Copy out the lines of the records below, and only those lines, from the one with "decode 0x33000000#32 = .ok" through the one with "decode 0xFF000000#32 = .error", exactly as they appear.

**Stored data entries:**
##############################
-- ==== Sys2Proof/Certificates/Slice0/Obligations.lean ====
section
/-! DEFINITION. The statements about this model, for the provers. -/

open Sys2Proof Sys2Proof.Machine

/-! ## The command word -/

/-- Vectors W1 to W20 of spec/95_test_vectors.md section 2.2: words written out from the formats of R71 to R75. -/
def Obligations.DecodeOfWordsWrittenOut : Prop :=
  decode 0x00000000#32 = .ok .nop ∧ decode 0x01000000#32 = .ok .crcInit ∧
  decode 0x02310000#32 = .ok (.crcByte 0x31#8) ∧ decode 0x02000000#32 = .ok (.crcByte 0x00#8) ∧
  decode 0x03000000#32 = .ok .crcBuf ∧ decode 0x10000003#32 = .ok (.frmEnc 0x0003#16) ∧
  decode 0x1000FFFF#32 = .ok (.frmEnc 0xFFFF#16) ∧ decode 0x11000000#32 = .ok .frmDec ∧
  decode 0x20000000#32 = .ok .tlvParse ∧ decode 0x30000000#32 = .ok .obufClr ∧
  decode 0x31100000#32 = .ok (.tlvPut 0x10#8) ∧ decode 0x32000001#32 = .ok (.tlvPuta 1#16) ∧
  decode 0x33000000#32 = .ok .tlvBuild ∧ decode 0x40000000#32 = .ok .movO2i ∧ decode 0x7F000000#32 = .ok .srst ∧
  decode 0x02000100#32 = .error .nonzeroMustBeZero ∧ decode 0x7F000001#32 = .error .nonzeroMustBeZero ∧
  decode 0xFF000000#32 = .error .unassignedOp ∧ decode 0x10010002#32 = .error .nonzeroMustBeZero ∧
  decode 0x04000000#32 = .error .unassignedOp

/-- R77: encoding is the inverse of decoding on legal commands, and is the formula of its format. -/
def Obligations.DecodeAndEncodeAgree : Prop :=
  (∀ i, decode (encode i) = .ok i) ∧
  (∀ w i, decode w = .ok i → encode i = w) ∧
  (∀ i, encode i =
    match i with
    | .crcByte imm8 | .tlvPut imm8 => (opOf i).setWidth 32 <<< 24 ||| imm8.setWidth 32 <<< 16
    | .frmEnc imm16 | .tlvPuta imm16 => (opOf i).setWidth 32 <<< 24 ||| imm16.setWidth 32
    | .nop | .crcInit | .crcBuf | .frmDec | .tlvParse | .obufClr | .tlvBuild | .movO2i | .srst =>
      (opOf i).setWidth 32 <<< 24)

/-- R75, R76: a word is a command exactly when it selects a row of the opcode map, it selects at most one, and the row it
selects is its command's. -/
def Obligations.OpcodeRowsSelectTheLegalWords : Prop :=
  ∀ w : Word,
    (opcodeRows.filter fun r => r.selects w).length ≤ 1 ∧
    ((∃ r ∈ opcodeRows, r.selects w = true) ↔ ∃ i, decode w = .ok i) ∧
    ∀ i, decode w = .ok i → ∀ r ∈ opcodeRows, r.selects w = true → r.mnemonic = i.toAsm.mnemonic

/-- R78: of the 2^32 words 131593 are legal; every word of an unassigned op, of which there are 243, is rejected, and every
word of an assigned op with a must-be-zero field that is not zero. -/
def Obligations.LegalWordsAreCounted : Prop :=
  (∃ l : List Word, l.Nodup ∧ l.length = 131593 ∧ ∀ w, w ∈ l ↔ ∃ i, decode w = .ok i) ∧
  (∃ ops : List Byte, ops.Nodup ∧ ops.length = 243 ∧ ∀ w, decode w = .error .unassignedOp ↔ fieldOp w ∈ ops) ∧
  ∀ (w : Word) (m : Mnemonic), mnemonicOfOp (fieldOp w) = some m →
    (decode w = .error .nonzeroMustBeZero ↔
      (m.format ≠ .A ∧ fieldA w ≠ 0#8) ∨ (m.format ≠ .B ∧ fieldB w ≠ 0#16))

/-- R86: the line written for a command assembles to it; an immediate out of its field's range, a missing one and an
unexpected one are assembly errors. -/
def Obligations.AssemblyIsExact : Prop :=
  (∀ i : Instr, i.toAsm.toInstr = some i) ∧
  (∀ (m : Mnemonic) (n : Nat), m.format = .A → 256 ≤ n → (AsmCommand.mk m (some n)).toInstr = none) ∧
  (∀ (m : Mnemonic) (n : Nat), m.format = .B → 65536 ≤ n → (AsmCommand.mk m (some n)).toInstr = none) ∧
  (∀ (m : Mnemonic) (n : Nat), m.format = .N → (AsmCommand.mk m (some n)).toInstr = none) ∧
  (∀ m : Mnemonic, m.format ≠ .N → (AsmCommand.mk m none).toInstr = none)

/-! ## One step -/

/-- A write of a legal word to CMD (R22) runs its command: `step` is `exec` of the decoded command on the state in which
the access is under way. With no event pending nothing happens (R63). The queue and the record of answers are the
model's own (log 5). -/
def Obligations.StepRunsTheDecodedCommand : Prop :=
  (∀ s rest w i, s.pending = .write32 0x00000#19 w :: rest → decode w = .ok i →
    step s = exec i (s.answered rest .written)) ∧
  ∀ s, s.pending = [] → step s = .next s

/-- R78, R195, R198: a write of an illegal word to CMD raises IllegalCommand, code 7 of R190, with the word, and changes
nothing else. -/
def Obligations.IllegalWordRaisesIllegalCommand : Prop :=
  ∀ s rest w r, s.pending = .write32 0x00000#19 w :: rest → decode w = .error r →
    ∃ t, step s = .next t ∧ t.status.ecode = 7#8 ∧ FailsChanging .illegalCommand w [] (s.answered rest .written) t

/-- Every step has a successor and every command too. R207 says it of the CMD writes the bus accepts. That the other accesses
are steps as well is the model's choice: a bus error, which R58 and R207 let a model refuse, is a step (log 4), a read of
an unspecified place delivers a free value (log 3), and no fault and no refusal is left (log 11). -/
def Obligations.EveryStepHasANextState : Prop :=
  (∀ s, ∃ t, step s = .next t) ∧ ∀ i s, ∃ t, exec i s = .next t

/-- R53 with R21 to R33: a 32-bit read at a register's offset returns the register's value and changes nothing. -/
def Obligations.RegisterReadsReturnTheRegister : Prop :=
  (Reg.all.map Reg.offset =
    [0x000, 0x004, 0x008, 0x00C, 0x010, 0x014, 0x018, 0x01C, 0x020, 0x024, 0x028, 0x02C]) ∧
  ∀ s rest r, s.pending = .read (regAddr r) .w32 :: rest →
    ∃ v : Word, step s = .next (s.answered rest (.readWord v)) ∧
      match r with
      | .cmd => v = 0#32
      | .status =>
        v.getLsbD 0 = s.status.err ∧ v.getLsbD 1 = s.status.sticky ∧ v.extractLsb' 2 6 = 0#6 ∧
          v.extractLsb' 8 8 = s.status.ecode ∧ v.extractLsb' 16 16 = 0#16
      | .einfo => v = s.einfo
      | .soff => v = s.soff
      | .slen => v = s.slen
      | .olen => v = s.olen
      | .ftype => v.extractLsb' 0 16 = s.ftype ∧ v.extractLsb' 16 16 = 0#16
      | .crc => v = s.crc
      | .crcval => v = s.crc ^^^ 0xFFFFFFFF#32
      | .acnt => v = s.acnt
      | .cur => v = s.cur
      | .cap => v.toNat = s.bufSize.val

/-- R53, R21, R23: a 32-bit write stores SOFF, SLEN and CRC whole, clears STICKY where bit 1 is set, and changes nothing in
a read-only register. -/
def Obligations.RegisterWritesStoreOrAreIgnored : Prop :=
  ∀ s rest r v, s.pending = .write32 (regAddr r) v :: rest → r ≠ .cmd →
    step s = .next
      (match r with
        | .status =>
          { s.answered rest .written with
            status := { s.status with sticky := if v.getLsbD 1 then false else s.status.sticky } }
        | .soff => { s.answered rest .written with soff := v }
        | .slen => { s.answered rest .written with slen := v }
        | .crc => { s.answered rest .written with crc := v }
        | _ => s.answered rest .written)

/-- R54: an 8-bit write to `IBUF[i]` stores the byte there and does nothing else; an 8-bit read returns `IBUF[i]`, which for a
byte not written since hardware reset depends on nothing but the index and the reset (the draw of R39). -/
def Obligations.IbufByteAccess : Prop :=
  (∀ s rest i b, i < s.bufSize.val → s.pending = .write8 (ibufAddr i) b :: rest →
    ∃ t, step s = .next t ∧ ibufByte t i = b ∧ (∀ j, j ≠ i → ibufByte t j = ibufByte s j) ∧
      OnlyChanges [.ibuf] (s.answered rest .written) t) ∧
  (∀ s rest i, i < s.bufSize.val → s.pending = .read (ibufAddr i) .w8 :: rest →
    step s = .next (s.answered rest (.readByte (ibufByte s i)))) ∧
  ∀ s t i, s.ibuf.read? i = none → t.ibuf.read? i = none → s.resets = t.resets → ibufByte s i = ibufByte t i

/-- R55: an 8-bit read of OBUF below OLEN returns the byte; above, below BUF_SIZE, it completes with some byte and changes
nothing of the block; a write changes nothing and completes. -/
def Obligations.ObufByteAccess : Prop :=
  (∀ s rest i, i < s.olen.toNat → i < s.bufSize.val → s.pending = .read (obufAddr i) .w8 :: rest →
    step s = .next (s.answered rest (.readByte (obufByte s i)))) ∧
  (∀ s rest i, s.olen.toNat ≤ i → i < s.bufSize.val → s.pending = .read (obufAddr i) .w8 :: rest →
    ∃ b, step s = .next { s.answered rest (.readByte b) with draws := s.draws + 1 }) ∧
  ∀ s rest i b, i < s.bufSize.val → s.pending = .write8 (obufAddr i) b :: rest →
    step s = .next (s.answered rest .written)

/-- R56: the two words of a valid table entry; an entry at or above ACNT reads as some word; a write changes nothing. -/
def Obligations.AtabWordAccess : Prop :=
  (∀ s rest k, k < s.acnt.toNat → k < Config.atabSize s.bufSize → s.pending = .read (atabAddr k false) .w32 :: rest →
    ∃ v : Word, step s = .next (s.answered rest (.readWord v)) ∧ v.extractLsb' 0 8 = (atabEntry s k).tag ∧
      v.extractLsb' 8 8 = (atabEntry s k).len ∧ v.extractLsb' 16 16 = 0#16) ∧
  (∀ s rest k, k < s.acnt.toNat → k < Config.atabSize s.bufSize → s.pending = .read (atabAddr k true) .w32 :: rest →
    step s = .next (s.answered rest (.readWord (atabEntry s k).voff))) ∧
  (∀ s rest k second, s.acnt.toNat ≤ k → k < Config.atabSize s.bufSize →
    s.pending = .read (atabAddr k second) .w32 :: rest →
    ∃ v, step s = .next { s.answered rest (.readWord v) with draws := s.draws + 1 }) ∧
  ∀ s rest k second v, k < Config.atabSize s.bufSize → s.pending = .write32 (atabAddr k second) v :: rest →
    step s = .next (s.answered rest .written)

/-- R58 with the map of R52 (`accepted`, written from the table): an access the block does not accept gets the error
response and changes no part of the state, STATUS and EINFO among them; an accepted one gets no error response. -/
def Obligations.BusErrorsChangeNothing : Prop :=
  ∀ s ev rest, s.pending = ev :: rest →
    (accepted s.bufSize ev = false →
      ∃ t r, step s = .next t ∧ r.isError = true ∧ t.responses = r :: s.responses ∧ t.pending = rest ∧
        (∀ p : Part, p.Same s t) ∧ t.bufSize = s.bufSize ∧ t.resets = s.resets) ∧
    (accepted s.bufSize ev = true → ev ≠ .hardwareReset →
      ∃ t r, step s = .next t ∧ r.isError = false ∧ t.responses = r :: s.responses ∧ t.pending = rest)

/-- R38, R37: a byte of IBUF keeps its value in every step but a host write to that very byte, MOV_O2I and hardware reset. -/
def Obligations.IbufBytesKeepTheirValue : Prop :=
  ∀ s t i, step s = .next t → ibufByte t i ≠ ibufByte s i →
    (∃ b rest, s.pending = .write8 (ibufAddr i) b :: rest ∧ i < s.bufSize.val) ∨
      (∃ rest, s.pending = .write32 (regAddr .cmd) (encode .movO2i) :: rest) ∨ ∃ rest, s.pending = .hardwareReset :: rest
##############################
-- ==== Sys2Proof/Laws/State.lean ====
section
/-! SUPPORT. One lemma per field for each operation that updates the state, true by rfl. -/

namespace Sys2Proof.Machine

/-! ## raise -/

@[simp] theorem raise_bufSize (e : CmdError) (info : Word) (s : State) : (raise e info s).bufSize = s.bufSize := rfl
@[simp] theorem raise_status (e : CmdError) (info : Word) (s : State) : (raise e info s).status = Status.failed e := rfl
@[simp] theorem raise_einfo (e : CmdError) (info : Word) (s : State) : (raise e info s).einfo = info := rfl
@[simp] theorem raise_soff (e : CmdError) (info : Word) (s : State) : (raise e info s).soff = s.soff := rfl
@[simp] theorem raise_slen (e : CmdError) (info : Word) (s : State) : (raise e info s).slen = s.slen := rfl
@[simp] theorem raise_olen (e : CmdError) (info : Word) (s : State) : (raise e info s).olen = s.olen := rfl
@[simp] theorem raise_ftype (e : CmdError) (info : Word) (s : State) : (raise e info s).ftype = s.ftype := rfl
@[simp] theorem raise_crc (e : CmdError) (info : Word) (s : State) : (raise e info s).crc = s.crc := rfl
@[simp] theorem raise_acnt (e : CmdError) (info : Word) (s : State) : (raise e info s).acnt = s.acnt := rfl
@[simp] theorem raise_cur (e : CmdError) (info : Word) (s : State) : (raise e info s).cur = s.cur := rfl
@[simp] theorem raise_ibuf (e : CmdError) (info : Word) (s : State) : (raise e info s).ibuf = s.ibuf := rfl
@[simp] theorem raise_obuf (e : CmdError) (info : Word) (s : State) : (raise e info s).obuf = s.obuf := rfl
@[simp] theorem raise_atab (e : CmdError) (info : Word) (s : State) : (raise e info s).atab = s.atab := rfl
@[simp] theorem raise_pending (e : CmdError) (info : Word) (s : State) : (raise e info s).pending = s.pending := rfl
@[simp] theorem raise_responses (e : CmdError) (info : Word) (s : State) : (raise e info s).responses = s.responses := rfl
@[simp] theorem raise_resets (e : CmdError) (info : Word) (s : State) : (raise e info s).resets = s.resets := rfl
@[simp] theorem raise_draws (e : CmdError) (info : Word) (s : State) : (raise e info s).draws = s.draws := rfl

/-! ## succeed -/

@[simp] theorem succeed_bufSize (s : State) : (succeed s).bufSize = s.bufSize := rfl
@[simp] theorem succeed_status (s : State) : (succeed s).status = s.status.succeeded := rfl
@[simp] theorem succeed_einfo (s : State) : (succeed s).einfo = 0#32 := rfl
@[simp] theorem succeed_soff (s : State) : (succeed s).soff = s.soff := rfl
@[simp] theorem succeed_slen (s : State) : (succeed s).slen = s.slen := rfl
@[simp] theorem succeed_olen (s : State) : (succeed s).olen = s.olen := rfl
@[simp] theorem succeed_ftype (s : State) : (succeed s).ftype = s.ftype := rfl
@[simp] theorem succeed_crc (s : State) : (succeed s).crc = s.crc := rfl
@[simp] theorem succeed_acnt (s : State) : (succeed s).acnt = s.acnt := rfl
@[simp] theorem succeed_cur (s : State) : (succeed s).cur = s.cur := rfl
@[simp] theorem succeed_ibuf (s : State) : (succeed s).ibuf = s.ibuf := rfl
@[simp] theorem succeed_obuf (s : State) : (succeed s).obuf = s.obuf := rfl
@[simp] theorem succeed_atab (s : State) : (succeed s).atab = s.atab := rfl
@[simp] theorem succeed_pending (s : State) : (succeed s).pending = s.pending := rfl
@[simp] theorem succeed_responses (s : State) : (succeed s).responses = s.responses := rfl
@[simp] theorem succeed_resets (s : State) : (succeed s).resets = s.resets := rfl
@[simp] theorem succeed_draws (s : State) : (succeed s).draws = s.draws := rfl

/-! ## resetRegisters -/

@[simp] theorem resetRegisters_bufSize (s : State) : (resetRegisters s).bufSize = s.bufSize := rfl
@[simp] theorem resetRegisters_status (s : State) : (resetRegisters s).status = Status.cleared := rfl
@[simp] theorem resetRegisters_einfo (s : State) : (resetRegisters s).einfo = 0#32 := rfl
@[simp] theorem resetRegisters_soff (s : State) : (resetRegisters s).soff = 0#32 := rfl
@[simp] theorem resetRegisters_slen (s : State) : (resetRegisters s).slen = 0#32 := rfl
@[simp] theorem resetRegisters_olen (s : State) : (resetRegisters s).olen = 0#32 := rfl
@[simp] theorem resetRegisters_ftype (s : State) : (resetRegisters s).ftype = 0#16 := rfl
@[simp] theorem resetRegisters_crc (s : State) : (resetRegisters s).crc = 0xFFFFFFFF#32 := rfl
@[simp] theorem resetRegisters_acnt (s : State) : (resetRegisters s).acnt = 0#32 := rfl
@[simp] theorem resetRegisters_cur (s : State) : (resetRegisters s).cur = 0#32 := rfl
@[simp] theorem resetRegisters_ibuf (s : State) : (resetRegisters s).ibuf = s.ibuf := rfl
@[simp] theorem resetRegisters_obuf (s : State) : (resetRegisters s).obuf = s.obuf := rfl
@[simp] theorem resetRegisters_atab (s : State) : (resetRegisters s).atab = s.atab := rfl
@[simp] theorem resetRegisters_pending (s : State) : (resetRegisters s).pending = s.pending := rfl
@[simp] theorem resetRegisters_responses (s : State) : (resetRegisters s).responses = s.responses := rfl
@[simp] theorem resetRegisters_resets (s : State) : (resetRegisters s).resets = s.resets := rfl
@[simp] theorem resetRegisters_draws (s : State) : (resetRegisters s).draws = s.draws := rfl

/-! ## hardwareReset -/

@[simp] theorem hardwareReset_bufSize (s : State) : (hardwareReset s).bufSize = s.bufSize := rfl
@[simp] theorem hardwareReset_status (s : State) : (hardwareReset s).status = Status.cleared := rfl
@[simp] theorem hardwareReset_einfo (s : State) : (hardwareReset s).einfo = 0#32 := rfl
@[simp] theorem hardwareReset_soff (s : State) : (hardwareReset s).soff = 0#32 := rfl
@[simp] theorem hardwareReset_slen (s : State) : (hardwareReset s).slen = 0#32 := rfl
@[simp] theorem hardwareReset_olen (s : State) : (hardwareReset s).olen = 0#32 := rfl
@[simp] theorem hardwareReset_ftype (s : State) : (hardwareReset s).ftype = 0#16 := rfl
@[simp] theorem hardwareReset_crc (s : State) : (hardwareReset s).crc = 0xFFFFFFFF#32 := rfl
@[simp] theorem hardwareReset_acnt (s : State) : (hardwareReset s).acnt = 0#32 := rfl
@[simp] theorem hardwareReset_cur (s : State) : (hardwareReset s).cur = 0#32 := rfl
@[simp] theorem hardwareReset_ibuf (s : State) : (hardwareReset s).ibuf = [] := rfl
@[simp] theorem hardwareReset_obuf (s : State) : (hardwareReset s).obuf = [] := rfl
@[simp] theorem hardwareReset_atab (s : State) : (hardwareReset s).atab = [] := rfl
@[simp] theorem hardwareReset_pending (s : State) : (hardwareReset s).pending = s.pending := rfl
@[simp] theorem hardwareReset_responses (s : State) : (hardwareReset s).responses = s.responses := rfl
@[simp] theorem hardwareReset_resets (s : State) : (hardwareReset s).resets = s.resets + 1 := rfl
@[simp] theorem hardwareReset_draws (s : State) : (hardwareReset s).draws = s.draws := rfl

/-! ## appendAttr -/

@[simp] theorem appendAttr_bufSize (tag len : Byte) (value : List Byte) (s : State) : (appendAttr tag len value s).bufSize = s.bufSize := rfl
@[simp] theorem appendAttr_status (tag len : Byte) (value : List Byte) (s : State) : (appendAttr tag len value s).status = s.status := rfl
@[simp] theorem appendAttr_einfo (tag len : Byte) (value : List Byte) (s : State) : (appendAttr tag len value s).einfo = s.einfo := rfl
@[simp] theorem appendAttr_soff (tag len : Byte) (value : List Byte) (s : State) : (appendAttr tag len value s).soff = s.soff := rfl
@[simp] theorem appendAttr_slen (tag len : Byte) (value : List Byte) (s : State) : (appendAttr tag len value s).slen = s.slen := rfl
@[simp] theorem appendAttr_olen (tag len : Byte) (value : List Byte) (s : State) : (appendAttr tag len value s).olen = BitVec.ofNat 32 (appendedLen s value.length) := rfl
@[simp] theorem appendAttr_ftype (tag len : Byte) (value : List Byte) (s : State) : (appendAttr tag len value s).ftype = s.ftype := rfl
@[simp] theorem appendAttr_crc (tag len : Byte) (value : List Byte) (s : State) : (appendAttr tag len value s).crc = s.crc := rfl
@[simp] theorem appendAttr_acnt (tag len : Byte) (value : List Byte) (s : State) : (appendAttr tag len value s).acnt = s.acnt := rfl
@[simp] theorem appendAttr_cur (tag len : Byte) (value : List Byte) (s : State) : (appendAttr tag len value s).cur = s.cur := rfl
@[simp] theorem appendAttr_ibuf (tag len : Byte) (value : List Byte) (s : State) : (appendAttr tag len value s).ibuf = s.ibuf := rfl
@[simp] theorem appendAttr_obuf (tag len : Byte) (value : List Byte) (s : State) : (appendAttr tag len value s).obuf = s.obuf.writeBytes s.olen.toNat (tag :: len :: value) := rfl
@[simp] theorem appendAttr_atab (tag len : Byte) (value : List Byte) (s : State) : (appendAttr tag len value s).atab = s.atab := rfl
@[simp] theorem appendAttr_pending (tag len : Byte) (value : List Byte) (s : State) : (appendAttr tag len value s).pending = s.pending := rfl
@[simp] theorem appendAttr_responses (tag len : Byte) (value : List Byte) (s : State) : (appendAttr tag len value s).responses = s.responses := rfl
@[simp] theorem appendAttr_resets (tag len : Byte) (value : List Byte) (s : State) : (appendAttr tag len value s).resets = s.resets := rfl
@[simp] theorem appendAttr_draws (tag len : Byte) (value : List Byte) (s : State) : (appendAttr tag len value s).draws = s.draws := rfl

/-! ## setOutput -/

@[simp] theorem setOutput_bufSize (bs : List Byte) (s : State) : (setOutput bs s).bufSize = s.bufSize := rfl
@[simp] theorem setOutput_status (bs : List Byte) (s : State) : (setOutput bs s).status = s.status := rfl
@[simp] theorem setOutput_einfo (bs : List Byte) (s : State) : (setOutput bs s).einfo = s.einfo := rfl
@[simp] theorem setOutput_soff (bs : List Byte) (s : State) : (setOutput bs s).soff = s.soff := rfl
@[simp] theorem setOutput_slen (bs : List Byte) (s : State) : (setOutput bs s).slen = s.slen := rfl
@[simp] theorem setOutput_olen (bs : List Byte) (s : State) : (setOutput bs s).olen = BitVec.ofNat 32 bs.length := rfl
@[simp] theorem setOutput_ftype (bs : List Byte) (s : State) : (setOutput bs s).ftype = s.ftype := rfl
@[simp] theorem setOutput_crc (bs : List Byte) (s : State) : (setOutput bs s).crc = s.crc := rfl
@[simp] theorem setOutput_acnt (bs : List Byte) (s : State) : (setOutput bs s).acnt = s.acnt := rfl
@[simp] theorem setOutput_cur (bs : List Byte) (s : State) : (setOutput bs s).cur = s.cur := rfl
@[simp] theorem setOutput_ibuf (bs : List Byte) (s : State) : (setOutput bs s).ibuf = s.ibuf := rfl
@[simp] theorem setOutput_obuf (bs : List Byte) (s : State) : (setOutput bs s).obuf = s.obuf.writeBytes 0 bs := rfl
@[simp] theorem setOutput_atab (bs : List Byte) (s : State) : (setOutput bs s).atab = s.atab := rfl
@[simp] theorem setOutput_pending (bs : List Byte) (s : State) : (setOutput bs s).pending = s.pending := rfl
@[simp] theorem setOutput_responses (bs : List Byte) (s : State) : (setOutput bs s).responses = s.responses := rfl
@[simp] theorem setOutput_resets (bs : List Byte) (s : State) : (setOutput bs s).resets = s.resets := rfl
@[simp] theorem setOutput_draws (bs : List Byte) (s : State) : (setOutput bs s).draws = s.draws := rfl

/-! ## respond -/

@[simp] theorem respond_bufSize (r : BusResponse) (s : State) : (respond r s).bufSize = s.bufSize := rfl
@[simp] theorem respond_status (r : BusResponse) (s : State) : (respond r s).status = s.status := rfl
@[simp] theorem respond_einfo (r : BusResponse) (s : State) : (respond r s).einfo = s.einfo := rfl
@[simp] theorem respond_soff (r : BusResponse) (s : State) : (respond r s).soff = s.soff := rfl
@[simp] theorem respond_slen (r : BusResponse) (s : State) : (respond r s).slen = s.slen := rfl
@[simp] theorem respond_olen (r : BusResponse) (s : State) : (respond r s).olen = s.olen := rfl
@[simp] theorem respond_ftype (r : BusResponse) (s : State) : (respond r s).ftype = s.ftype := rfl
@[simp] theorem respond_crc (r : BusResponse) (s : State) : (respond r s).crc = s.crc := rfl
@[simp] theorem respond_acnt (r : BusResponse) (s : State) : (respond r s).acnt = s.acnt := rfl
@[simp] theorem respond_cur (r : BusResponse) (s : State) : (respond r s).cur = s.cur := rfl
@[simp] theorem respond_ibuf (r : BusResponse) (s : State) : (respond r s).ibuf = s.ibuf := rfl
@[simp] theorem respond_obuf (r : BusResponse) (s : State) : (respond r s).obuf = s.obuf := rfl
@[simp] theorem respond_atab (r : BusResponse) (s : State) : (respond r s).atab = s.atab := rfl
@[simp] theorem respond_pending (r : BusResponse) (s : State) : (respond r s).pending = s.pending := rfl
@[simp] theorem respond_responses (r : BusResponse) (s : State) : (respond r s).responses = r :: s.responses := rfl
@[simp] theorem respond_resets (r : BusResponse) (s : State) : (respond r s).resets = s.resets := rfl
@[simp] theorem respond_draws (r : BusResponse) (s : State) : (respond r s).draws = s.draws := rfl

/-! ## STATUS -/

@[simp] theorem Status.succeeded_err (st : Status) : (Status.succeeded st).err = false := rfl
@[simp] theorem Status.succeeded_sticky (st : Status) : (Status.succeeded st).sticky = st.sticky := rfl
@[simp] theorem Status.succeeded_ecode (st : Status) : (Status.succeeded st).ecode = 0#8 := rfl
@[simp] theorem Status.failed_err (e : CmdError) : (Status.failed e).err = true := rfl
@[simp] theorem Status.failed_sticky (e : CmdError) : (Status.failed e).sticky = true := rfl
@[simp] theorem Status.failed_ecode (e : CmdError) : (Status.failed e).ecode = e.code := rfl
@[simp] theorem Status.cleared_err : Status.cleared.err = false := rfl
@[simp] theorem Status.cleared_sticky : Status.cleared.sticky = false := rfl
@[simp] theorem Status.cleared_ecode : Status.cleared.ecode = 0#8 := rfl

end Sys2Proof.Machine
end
##############################
**Task response:**
  decode 0x33000000#32 = .ok .tlvBuild ∧ decode 0x40000000#32 = .ok .movO2i ∧ decode 0x7F000000#32 = .ok .srst ∧
  decode 0x02000100#32 = .error .nonzeroMustBeZero ∧ decode 0x7F000001#32 = .error .nonzeroMustBeZero ∧
  decode 0xFF000000#32 = .error .unassignedOp ∧ decode 0x10010002#32 = .error .nonzeroMustBeZero ∧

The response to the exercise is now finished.